-- TASK REQUIREMENTS --
What do the lines say, reproduced word for word, from the first of the entries below through the line bearing "cases hs : i.selfFrame with"?

-- DATA PROVIDED --

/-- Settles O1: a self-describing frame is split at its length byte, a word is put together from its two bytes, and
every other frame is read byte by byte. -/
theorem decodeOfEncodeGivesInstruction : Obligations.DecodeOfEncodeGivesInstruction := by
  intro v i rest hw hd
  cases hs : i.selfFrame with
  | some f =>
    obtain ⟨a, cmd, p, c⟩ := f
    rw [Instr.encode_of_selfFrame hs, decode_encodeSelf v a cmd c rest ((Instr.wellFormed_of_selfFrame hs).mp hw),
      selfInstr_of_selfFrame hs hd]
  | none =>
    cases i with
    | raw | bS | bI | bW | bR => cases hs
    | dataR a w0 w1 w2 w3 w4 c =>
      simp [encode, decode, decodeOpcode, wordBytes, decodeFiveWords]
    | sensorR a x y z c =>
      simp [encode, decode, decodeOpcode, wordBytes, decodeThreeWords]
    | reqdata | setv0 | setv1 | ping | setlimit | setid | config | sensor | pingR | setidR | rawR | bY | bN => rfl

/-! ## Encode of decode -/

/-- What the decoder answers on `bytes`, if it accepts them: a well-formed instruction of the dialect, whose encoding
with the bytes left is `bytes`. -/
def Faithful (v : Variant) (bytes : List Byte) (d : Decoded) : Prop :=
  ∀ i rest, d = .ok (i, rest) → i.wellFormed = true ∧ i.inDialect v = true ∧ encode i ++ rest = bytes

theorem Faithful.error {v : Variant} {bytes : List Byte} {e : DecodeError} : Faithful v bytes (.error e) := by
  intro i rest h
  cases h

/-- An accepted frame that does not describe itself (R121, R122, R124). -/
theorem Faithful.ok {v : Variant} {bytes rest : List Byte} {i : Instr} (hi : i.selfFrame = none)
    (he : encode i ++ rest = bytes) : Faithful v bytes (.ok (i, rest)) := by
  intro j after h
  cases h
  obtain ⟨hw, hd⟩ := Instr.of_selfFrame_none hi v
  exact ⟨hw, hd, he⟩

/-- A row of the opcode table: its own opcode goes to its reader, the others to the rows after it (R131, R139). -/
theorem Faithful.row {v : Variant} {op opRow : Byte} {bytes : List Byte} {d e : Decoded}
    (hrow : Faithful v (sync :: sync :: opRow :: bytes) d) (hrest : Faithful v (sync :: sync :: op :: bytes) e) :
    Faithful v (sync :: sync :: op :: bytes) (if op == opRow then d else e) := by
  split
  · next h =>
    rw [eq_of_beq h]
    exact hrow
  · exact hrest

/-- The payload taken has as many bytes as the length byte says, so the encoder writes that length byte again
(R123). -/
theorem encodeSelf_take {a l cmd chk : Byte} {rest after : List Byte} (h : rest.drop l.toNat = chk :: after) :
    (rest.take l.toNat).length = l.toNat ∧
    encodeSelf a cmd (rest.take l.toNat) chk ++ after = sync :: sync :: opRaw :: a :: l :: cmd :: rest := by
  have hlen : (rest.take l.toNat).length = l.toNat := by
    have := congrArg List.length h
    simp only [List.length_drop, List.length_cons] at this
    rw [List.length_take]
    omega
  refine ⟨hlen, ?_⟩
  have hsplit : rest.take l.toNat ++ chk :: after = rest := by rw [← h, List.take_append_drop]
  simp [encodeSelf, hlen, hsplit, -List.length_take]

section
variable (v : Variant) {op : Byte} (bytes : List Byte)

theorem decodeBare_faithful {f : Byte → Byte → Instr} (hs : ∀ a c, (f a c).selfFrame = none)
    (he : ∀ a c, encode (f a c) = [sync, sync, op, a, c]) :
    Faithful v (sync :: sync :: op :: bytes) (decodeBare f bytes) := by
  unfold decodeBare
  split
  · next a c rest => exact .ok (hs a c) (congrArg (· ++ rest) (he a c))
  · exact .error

-- RESULT FOR THIS EXERCISE --
/-- Settles O1: a self-describing frame is split at its length byte, a word is put together from its two bytes, and
every other frame is read byte by byte. -/
theorem decodeOfEncodeGivesInstruction : Obligations.DecodeOfEncodeGivesInstruction := by
  intro v i rest hw hd
  cases hs : i.selfFrame with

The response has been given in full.